Details
-
Bug
-
Status: Stalled (View Workflow)
-
Major
-
Resolution: Unresolved
-
10.3.31, 10.4.21, 10.5.12, 10.6.4
-
None
Description
After a MariaDB/galera node starts, it will do IST/SST but if latter an invalid variable is found it will crash as can be seen from the log:
2021-10-27 18:56:33 0 [Note] WSREP: Loading provider /usr/lib64/galera-4/libgalera_smm.so initial position: 08260eb4-3755-11ec-9a25-86269a5f3dc7:151
|
2021-10-27 18:56:33 0 [Note] WSREP: wsrep_load(): loading provider library '/usr/lib64/galera-4/libgalera_smm.so'
|
2021-10-27 18:56:33 0 [Note] WSREP: wsrep_load(): Galera 26.4.9(r819f29c) by Codership Oy <info@codership.com> loaded successfully.
|
...
|
2021-10-27 18:56:34 0 [Note] WSREP: Joiner monitor thread started to monitor
|
2021-10-27 18:56:34 0 [Note] WSREP: Running: 'wsrep_sst_rsync --role 'joiner' --address '10.202.236.218' --datadir '/var/lib/mysql/' --parent '23191' --mysqld-args --wsrep_start_position=08260eb4-3755-11ec-9a25-86269a5f3dc7:151'
|
2021-10-27 18:56:34 1 [Note] WSREP: ####### IST uuid:00000000-0000-0000-0000-000000000000 f: 0, l: 153, STRv: 3
|
2021-10-27 18:56:34 1 [Note] WSREP: IST receiver addr using tcp://10.202.236.218:4568
|
2021-10-27 18:56:34 1 [Note] WSREP: Prepared IST receiver for 0-153, listening at: tcp://10.202.236.218:4568
|
2021-10-27 18:56:34 0 [Note] WSREP: Member 0.0 (node1) requested state transfer from '*any*'. Selected 1.0 (node2)(SYNCED) as donor.
|
...
|
021-10-27 18:56:37 0 [ERROR] /usr/sbin/mariadbd: unknown option '--enforce_gtid_consistency'
|
2021-10-27 18:56:37 0 [ERROR] Aborting
|
terminate called after throwing an instance of 'wsrep::runtime_error'
|
what(): State wait was interrupted
|
211027 18:56:37 [ERROR] mysqld got signal 6 ;
|
It can be seen that one invalid variable was found on the my.cnf file, but the server aborted AFTER doing the entire SST process which can take long.

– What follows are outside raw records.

/-- The word in force at a key (R313). -/
def State.inForce (s : State) (a : Nat) : Word := cfgGet s.cfg.live a
/-- The state with a word in force replaced. -/
def State.setInForce (s : State) (a : Nat) (w : Word) : State :=
  { s with cfg := { s.cfg with live := cfgSet s.cfg.live a w } }

/-- A port's staging copy of a word (R313); Port U stages nothing and sees the values in force. -/
def State.staged (s : State) (p : Port) (a : Nat) : Word :=
  match p with
  | .h => cfgGet s.cfg.stgH a
  | .m => cfgGet s.cfg.stgM a
  | .u => s.inForce a

/-- The state with a port's staged word replaced. -/
def State.setStaged (s : State) (p : Port) (a : Nat) (w : Word) : State :=
  match p with
  | .h => { s with cfg := { s.cfg with stgH := cfgSet s.cfg.stgH a w } }
  | .m => { s with cfg := { s.cfg with stgM := cfgSet s.cfg.stgM a w } }
  | .u => s

/-- The bits that a port staged in its secure session and no commit has taken (R300). -/
def State.secStaged (s : State) : Port → List (Nat × Word)
  | .h => s.cfg.secH
  | .m => s.cfg.secM
  | .u => []

/-- The state with a port's record of bits staged in its session replaced. -/
def State.setSecStaged (s : State) (p : Port) (l : List (Nat × Word)) : State :=
  match p with
  | .h => { s with cfg := { s.cfg with secH := l } }
  | .m => { s with cfg := { s.cfg with secM := l } }
  | .u => s

/-- Whether a word acts by snapshot: the tables, streams and routes, and k (R28, R259). Event, monitor
and calibration words act at once. -/
def bySnapshot (a : Nat) : Bool :=
  decide (a < 0x050000 ∨ 0x060000 ≤ a ∧ a < 0x0C0000) || a == kGridCtl

/-- When a commit whose effective tick is known takes effect (R183, R317). -/
def commitTime (s : State) (c : CommitRun) : Option Int :=
  if c.sown then
    match c.eff with
    | some e =>
      if e.toNat ≤ s.grid.tick.toNat then some s.grid.tickAt
      else some ((s.grid.tickAt : Int) + s.grid.gap + 50000 * ((e.toNat : Int) - s.grid.tick.toNat - 1))
    | none => none
  else none

/-- Whether a commit still to take effect does so at or before a grid instant. -/
def commitBefore (s : State) (G : Int) (c : CommitRun) : Bool :=
  match commitTime s c with
  | some t => decide (t ≤ G)
  | none => false

/-- The words by snapshot of the commits that take effect at or before a grid instant to come (R28). -/
def pendingWords (s : State) (G : Int) : List (Nat × Word) :=
  (s.commits.filter (commitBefore s G)).flatMap (fun c => c.diff.filter (fun e => bySnapshot e.1))

/-- A table of words with a commit's values. -/
def applyDiff (t : Tbl Word) (d : List (Nat × Word)) : Tbl Word := d.foldl (fun t e => cfgSet t e.1 e.2) t

/-- The words in force for a frame or snapshot whose grid instant lies at `G` (R28): those that the
first effective tick after `G` replaced, where there is one, and with those of the commits that take
effect by then. -/
def State.cfgAt (s : State) (G : Int) : Tbl Word :=
  match (s.cfg.hist.filter (fun x => decide (G < (x.1 : Int)))).getLast? with
  | none => applyDiff s.cfg.live (pendingWords s G)
  | some x =>
    let old := fun (f : Nat → Bool) => x.2.filter (fun e => f e.1)
    let new := fun (f : Nat → Bool) => s.cfg.live.filter (fun e => f e.1)
    old (fun a => decide (a < 0x050000)) ++ new (fun a => decide (0x050000 ≤ a ∧ a < 0x060000)) ++
      old (fun a => decide (0x060000 ≤ a ∧ a < 0x0C0000)) ++
      new (fun a => decide (0x0C0000 ≤ a ∧ a < kGridCtl)) ++ old (fun a => decide (kGridCtl ≤ a))

/-- The state as read under the words in force for a grid instant (R28). -/
def State.seenAt (s : State) (G : Int) : State := { s with cfg := { s.cfg with live := s.cfgAt G } }

/-- An operation run under the words in force for a grid instant (R28). -/
def State.under (s : State) (G : Int) (f : State → State) : State :=
  let live := s.cfg.live
  let s' := f (s.seenAt G)
  { s' with cfg := { s'.cfg with live := live } }

/-! ### Fields that several units read -/

/-- k of the snapshot period (R32). -/
def pexp (s : State) : Nat := fld (s.inForce kGridCtl) 2 0
/-- The snapshot period in steps of 2.5 ns (R32). -/
def period (s : State) : Nat := 50000 * 2 ^ pexp s
/-- A lane's MODE in force (R354); a reserved code acts as the reset value OFF (R351). -/
def cfgMode (s : State) (n : Nat) : LaneMode := laneModeOf (fld (s.inForce (aLane n 0)) 31 29)
/-- A lane's grade: 0 short, 1 standard, 2 long; a reserved code acts as standard (R351, R354). -/
def cfgGrade (s : State) (n : Nat) : Nat :=
  let g := fld (s.inForce (aLane n 0)) 28 27
  if g = 3 then 1 else g
/-- PROTO of a descriptor (R168). -/
def descProto (s : State) (i : Nat) : Nat := fld (s.inForce (aDesc i 0)) 31 29
/-- RATE of a descriptor (R168). -/
def descRate (s : State) (i : Nat) : Nat := fld (s.inForce (aDesc i 0)) 28 26
/-- OFFSET of a descriptor, in steps (R168). -/
def descOffset (s : State) (i : Nat) : Int := sgn 24 (fld (s.inForce (aDesc i 4)) 31 8)
/-- LATENCY of a descriptor, in steps (R35, R168). -/
def descLatency (s : State) (i : Nat) : Int := 4 * fld (s.inForce (aDesc i 8)) 31 16
/-- EXPECT_ID of a descriptor (R168). -/
def descId (s : State) (i : Nat) : BitVec 64 := s.inForce (aDesc i 0x10) ++ s.inForce (aDesc i 0x14)
/-- TRUST = ATTEST (R168). -/
def descAttest (s : State) (i : Nat) : Bool := fld (s.inForce (aDesc i 0)) 11 10 == 1
/-- The positions of a lane that hold a descriptor. -/
def lanePositions (s : State) (n : Nat) : List Nat :=
  (List.range 16).filter (fun p => descProto s (epIdx n p) != 0)
/-- The highest position of a lane that holds a descriptor (R118). -/
def topPos (s : State) (n : Nat) : Option Nat := (lanePositions s n).getLast?
/-- A stream's owner code in force (R360). -/
def streamOwner (s : State) (k : Nat) : Nat := fld (s.inForce (aStream k 0)) 30 29
/-- A channel's owner code in force (R378). -/
def chanOwner (s : State) (c : Nat) : Nat := fld (s.inForce (aChan c 0)) 30 29
/-- A field limited to its range: a value outside acts as the nearer limit (R351). -/
def ranged (lo hi x : Nat) : Nat := clampN lo hi x

/-- The keys of a staged area that may hold other than its reset value. -/
def stagedKeys (s : State) (p : Port) : List Nat :=
  match p with
  | .h => (s.cfg.stgH.map Prod.fst ++ s.cfg.live.map Prod.fst).eraseDups
  | .m => (s.cfg.stgM.map Prod.fst ++ s.cfg.live.map Prod.fst).eraseDups
  | .u => []

/-- A mean truncated towards zero. -/
def meanT (xs : List Int) : Int := if xs.isEmpty then 0 else xs.sum.tdiv xs.length

/-! ### The calibration entries (R368, R369) -/

/-- A word of a lane's calibration entry, with the loops' present values. -/
def laneCalWord (c : LaneCal) (off : Nat) : Word :=
  let slot := fun k => c.slots.getD k {}
  if off = 0x00 then pack [(20, 12, uns 12 c.h16), (8, 12, uns 12 c.l16), (0, 8, uns 8 c.d)]
  else if off = 0x04 then pack [(24, 8, uns 8 c.dE), (8, 8, c.steps), (0, 8, uns 8 c.og)]
  else if off = 0x08 then BitVec.ofInt 32 c.tc16
  else if off = 0x0C then BitVec.ofInt 32 c.at16
  else if off = 0x10 then pack [(16, 16, uns 16 c.ib16)]
  else if off < 0x24 then
    let x := slot ((off - 0x14) / 4)
    pack [(22, 10, uns 10 x.thr), (12, 10, uns 10 x.di16)]
  else if off < 0x34 then
    let x := slot ((off - 0x24) / 4)
    pack [(16, 16, uns 16 x.bt16), (0, 16, uns 16 x.btRef)]
  else 0

/-- A word of a region's calibration entry. -/
def regionCalWord (r : RegionState) (off : Nat) : Word :=
  if off = 0 then pack [(16, 8, uns 8 r.og), (0, 8, uns 8 r.dll)]
  else if off = 4 then pack [(16, 16, uns 16 (r.eHist.sum)), (0, 16, uns 16 (meanT r.tdcHist))]
  else if off = 8 then pack [(0, 8, r.steps)]
  else 0

/-- A word of an endpoint's calibration entry. -/
def epCalWord (e : EpState) (off : Nat) : Word :=
  if off = 0 then pack [(31, 1, b2n e.sprout), (29, 2, e.hold.code), (28, 1, b2n e.stretch),
    (27, 1, b2n e.slow), (26, 1, b2n e.attested), (22, 4, min 15 e.clean), (0, 17, uns 17 e.ts)]
  else if off = 4 then pack [(0, 17, uns 17 e.asc)]
  else if off = 8 then BitVec.ofNat 32 (e.lastId.toNat / 4294967296)
  else if off = 12 then BitVec.ofNat 32 e.lastId.toNat
  else 0

/-- The present value of a calibration word by its key: what stands in force for it (R368). -/
def calNow (s : State) (a : Nat) : Word :=
  match word4 a with
  | .laneCal n off => laneCalWord (s.lane n).cal off
  | .regionCal g off => regionCalWord (s.region g) off
  | .epCal i off => epCalWord (s.ep i) off
  | _ => s.inForce a

end Sys2Proof.Machine
end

Not only the server abort might be missed if the SST process is left running overnight, but also when you remove the invalid variable and restart MariaDB once again, SST might need to execute again, taking again a long time.

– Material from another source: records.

/-- PSI5_OVERCURRENT (R156): the output current exceeds its limit for 50 us. -/
def execPsi5Overcurrent (dt : Nat) (n : Lane) (s : State) : Out :=
  run dt s (fun s => if (s.lane n).mode = .psi5 ∧ powered s n then declareShort s n 3 else s)

/-- PSI5_SHORT_HIGH (R517): the pin stands above V_B + V_S + 0.5 V for 50 us. -/
def execPsi5ShortHigh (dt : Nat) (n : Lane) (s : State) : Out :=
  run dt s (fun s => if (s.lane n).mode = .psi5 ∧ powered s n then declareShort s n 2 else s)

/-- LINE_SWING (R89): the tracked swing has been below 2.0 V at 8 consecutive frame boundaries. -/
def execLineSwing (n : Lane) (s : State) : Out :=
  .next (
    let l := s.lane n
    if 8 ≤ l.cal.swingCnt ∧ !l.swing then
      let s' := s.setLane n { l with swing := true }
      withFaults [n.val] s (happenLine (raise s' 14 n (BitVec.ofInt 32 ((l.cal.h16 - l.cal.l16) / 16))) n 0x10 1)
    else s)

/-- LINE_SLOW raised once d_E has exceeded its limit at 8 consecutive frame boundaries (R74). -/
def lineSlow (s : State) (n : Nat) : State :=
  let l := s.lane n
  if 8 ≤ l.cal.slowCnt ∧ !l.slowLine then
    raise (s.setLane n { l with slowLine := true }) 15 n (BitVec.ofInt 32 l.cal.dE)
  else s

/-- LINE_SLOW (R74): d_E has exceeded its limit at 8 consecutive frame boundaries. -/
def execLineSlow (n : Lane) (s : State) : Out := .next (lineSlow s n)

/-- ISOLATION_RETRY (R91): at a retry instant the lane closes its isolation switch and tests its
line, and is free or waits for the next instant. -/
def execIsolationRetry (n : Lane) (free : Bool) (s : State) : Out :=
  .next (
    let l := s.lane n
    if l.lstate = .isolated ∧ !(s.region (laneRegion n)).iso ∧ s.grid.now = s.grid.tickAt ∧
        l.isoAt + retryWait l.isoTry ≤ s.grid.now then
      let s := happenLine s n 0x20 (b2n free)
      if free then
        let s := sourceOn (s.onLane n (fun l => { l with short := false, retries := 0 })) n
        match l.mode with
        | .aknun => s.onLane n (fun l => { l with lstate := .enumerating, clearAt := some s.grid.now, keepPos := false })
        | .psi5 => laneSprouts (s.onLane n (fun l => { l with lstate := .run, syncFrom := s.grid.now + 4000000 })) n
        | _ => s.onLane n (fun l => { l with lstate := .run, lastEdge := s.grid.now })
      else
        s.onLane n (fun l => { l with
          retries := satInc l.retries, isoTry := l.isoTry + 1, isoAt := s.grid.now, offAt := some s.grid.now })
    else s)

/-- Whether an SPC trigger's frame is in progress: it occupies the lane for O_SENT (R147, R148). -/
def trigBusy (s : State) (n : Nat) : Bool :=
  match (s.lane n).trig with
  | some t => !t.done && decide ((s.grid.now : Int) < t.at_ + sentO s n / 250)
  | none => false

/-- SENT_STUCK (R148): the line has stayed below threshold for 10 ms without a trigger. -/
def execSentStuck (dt : Nat) (n : Lane) (s : State) : Out :=
  run dt s (fun s =>
    let l := s.lane n
    if l.mode = .sent ∧ l.lstate = .run ∧ !trigBusy s n ∧ !l.stuck then declareStuck s n 1 else s)

/-- SENT_SILENT (R148): no falling edge for 10 ms. The records are MISSING and no fault is raised. -/
def execSentSilent (dt : Nat) (n : Lane) (s : State) : Out :=
  run dt s (fun s =>
    let l := s.lane n
    if l.mode = .sent ∧ l.lstate = .run ∧ l.lastEdge + 4000000 ≤ s.grid.now then
      s.setLane n { l with silent := true }
    else s)

/-- PSI5_SILENT (R154): an asynchronous sensor has sent no frame for 10 ms. -/
def execPsi5Silent (dt : Nat) (n : Lane) (s : State) : Out :=
  run dt s (fun s =>
    let l := s.lane n
    if l.mode = .psi5 ∧ l.lstate = .run ∧ !psi5Sync s n ∧ l.lastEdge + 4000000 ≤ s.grid.now then
      s.setLane n { l with silent := true }
    else s)

/-- LIN_STUCK (R163): dominant for more than 40 ms, or a short to VBAT after three breaks that read
back recessive. -/
def execLinStuck (dt : Nat) (n : Lane) (toVbat : Bool) (s : State) : Out :=
  run dt s (fun s =>
    let l := s.lane n
    if l.mode = .lin ∧ l.lstate = .run ∧ !l.stuck ∧ (!toVbat ∨ 3 ≤ l.linBreaks) then
      declareStuck s n (if toVbat then 3 else 2)
    else s)

/-- LIN_STUCK_CLEAR (R163): the bus has been recessive for 10 ms, and headers are sent again. -/
def execLinStuckClear (dt : Nat) (n : Lane) (s : State) : Out :=
  run dt s (fun s =>
    let l := s.lane n
    if l.mode = .lin ∧ l.stuck then
      happenLine (s.setLane n { l with stuck := false, linVbat := false, short := false, linBreaks := 0 }) n (if l.linVbat then 3 else 2) 0
    else s)

/-! ### Meanings: sequencer and lane PLL -/

/-- SEQ_PARITY (R19): the sequencer stops, its lanes stay released high, and their records of the
period are MISSING, past its cutoff or not. -/
def execSeqParity (dt : Nat) (c : Cluster) (s : State) : Out :=
  run dt s (fun s =>
    if (s.cluster c).seq = .stopped then s
    else
      let ns := (List.range 8).map (fun j => 8 * c.val + j)
      let s := s.onCluster c (fun x => { x with
        seq := .stopped, lost := !tailNow s, parity := satInc x.parity })
      let s := stopLanes (loseTail (raise s 4 c 0) ns) ns
      ns.foldl (fun s n => happenNow s n 0x09 0 [0, 1]) s)

/-- SEQ_RELOAD (R19): the warden has rewritten the bank in force; the sequencer restarts at the next
grid tick. -/
def execSeqReload (c : Cluster) (s : State) : Out :=
  .next (if (s.cluster c).seq = .stopped then s.onCluster c (fun x => { x with seq := .reloading }) else s)

/-- LANE_PLL (R21): the lane PLL loses lock and every lane stops; every record of the snapshot whose
period contains the unlock is MISSING. -/
def execLanePll (dt : Nat) (s : State) : Out :=
  run dt s (fun s =>
    if s.grid.lanePll then
      let s := (s.onGrid (fun g => { g with lanePll := false })).onAsm (fun a => { a with pllLost := a.pllLost || !tailNow s })
      glb (raise (stopLanes (loseTail s (List.range 512)) (List.range 512)) 5 0 0) 4
    else s)

/-- LANE_PLL_RELOCK (R21): the die resumes at the next grid tick, each lane with a bus clear. -/
def execLanePllRelock (dt : Nat) (s : State) : Out :=
  run dt s (fun s =>
    if s.grid.lanePll then s else s.onGrid (fun g => { g with lanePll := true, lanePllWait := true }))

/-! ### Meanings: strong pull-up -/

/-- Whether 2 ms have passed since the latest admission of a stage (R447). -/
def stageSpaced (s : State) : Bool :=
  match s.mode.stageLast with
  | some t => decide (t + 800000 ≤ s.grid.now)
  | none => true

To reproduce just create a 2/3 node galera cluster and put some invalid variable name on the config file under [mysqld]
Generally, it's not possible to detect invalid parameters before SST. The thing is, invalid parameters can only be detected after all plugins (storage engines are plugins too) are loaded — that is, after server knows what parameters are valid plugin parameters. And SST can copy InnoDB files, so it needs to be done before InnoDB is loaded.
If you use "mysqldump" SST method, that doesn't copy files, you'll likely see "invalid option" error first (but I didn't try it).